Work to be completed:
Where a line of the data below has the string "readByte", copy that line.

(Dataset entries)

=== Begin Enclosure ===

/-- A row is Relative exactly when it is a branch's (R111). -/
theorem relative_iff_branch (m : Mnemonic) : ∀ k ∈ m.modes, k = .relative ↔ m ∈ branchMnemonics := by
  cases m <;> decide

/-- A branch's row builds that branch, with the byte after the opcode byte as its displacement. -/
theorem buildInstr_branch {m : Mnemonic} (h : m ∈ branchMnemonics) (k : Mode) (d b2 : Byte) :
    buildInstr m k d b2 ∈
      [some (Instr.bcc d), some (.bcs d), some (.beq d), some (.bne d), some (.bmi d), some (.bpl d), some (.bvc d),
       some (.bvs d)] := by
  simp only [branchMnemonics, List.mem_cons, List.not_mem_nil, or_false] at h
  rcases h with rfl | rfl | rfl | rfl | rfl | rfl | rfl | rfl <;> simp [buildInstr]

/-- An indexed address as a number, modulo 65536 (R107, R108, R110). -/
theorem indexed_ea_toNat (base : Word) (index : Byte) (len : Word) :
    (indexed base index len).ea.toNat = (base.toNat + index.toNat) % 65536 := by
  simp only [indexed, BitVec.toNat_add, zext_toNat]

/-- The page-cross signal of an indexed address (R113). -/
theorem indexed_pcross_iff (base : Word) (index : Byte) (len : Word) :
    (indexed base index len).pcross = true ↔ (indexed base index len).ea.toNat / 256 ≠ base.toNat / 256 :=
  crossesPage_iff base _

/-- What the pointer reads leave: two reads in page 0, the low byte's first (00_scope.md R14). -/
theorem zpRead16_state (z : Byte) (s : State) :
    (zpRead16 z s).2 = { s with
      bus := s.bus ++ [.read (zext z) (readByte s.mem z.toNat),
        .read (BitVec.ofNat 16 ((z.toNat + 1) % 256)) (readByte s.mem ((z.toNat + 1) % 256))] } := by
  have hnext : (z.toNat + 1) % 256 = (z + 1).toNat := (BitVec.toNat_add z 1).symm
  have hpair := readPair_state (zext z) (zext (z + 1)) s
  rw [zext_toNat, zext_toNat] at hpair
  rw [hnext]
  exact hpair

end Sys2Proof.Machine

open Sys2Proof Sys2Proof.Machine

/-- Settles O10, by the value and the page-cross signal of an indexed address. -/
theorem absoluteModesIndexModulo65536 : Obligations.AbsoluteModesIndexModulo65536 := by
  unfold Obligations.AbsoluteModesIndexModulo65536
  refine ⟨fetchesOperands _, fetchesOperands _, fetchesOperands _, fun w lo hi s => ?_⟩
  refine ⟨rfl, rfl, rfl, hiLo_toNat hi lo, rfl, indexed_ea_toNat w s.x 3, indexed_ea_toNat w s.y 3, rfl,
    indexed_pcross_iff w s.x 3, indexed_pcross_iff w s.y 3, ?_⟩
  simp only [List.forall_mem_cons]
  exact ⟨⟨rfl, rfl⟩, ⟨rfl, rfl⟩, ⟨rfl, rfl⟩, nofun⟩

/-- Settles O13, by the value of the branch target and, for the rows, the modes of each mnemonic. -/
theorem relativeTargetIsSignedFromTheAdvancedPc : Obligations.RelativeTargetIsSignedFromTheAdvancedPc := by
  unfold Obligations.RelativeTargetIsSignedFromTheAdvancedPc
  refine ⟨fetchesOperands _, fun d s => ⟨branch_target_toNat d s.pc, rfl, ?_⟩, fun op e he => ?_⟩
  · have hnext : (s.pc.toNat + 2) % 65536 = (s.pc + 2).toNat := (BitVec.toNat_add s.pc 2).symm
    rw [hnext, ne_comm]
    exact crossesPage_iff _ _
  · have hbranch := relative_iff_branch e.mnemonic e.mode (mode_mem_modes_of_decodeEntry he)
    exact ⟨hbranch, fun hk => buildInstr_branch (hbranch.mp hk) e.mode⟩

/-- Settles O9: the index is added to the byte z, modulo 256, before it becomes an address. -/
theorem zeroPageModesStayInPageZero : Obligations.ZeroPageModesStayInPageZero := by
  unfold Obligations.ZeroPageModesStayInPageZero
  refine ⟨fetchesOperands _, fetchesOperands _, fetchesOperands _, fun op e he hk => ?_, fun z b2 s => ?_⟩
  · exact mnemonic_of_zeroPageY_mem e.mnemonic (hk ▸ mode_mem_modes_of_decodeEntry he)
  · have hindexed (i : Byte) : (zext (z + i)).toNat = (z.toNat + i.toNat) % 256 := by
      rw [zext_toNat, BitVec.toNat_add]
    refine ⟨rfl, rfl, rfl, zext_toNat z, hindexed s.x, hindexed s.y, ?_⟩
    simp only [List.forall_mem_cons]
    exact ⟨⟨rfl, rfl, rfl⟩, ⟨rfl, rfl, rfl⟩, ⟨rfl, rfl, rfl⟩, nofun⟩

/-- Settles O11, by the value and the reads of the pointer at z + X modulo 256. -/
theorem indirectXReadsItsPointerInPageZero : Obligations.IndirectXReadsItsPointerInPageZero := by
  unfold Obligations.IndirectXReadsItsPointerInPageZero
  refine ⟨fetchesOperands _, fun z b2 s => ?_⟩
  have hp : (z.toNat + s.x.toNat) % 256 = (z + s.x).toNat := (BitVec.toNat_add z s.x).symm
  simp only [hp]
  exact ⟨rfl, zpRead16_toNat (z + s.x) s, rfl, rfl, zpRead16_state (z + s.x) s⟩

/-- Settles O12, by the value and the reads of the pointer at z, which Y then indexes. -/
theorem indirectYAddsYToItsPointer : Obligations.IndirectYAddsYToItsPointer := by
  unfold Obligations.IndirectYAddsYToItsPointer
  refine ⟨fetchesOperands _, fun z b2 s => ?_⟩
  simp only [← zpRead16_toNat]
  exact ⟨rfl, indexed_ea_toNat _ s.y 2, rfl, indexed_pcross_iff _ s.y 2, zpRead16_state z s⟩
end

=== End Enclosure ===
=== Begin Enclosure ===

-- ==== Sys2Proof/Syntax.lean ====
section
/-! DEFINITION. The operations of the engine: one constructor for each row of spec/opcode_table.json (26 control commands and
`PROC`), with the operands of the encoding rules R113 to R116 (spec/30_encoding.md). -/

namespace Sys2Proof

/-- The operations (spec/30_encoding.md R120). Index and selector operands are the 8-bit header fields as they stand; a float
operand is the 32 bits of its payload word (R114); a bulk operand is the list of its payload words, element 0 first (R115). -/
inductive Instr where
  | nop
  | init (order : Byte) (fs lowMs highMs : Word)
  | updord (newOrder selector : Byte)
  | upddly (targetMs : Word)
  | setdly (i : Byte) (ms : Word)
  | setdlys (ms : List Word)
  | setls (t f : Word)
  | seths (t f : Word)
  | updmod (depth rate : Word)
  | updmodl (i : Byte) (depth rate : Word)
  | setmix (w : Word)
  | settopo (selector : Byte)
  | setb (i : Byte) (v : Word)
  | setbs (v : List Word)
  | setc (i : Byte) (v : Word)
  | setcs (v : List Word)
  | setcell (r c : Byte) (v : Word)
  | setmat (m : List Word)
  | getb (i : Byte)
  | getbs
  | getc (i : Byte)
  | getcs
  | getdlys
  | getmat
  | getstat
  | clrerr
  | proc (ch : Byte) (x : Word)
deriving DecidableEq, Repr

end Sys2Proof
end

=== End Enclosure ===
=== Begin Enclosure ===

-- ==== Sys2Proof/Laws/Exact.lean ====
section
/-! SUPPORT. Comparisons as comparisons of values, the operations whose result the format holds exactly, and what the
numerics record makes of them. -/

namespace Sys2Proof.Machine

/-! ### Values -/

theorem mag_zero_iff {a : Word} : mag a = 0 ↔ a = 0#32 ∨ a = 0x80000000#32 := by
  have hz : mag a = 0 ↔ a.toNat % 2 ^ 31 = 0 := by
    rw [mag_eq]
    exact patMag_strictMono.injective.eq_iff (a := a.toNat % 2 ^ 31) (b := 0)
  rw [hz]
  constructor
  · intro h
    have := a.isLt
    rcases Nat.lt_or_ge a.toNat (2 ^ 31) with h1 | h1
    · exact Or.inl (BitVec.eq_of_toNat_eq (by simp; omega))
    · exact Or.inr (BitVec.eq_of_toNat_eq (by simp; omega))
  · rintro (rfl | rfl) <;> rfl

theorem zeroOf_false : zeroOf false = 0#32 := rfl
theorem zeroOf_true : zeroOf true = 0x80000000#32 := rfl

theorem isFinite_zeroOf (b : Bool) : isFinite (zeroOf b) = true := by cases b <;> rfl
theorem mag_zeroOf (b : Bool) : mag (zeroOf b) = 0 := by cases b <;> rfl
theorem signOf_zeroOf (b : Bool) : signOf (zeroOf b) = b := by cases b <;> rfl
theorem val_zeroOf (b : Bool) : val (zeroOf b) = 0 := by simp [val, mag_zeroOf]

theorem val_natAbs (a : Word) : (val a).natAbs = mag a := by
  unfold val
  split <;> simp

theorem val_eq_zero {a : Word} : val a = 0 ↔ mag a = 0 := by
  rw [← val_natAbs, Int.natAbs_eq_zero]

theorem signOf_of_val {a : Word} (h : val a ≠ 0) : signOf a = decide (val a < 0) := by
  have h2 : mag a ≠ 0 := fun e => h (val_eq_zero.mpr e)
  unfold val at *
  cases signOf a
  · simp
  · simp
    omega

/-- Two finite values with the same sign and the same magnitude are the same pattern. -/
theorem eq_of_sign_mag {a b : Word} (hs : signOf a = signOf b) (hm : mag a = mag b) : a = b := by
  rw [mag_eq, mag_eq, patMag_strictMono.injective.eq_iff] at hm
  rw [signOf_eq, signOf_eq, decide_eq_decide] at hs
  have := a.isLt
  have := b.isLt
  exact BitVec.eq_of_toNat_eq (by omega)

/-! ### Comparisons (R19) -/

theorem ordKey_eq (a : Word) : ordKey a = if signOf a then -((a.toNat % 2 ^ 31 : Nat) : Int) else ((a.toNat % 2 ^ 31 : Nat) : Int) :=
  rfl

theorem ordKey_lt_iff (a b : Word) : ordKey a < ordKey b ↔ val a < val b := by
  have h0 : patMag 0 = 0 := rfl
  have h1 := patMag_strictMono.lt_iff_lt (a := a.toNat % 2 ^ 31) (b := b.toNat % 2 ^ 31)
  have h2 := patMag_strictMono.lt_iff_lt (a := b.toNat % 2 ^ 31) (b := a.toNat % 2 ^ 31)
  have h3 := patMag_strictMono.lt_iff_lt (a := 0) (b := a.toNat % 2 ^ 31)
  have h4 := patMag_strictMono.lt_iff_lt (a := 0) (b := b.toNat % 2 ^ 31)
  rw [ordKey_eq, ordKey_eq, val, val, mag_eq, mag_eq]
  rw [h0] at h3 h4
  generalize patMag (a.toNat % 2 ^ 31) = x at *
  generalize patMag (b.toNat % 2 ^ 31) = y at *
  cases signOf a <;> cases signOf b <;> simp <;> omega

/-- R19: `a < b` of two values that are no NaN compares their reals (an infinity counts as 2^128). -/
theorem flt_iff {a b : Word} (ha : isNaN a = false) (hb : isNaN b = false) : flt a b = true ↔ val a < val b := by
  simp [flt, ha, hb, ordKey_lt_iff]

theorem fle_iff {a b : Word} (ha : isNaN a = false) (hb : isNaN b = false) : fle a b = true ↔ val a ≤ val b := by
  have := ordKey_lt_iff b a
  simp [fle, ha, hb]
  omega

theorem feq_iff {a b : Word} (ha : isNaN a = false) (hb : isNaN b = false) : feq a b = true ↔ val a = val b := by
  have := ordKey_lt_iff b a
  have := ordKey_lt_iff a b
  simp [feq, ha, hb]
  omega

=== End Enclosure ===

Solution for this problem:
      bus := s.bus ++ [.read (zext z) (readByte s.mem z.toNat),
        .read (BitVec.ofNat 16 ((z.toNat + 1) % 256)) (readByte s.mem ((z.toNat + 1) % 256))] } := by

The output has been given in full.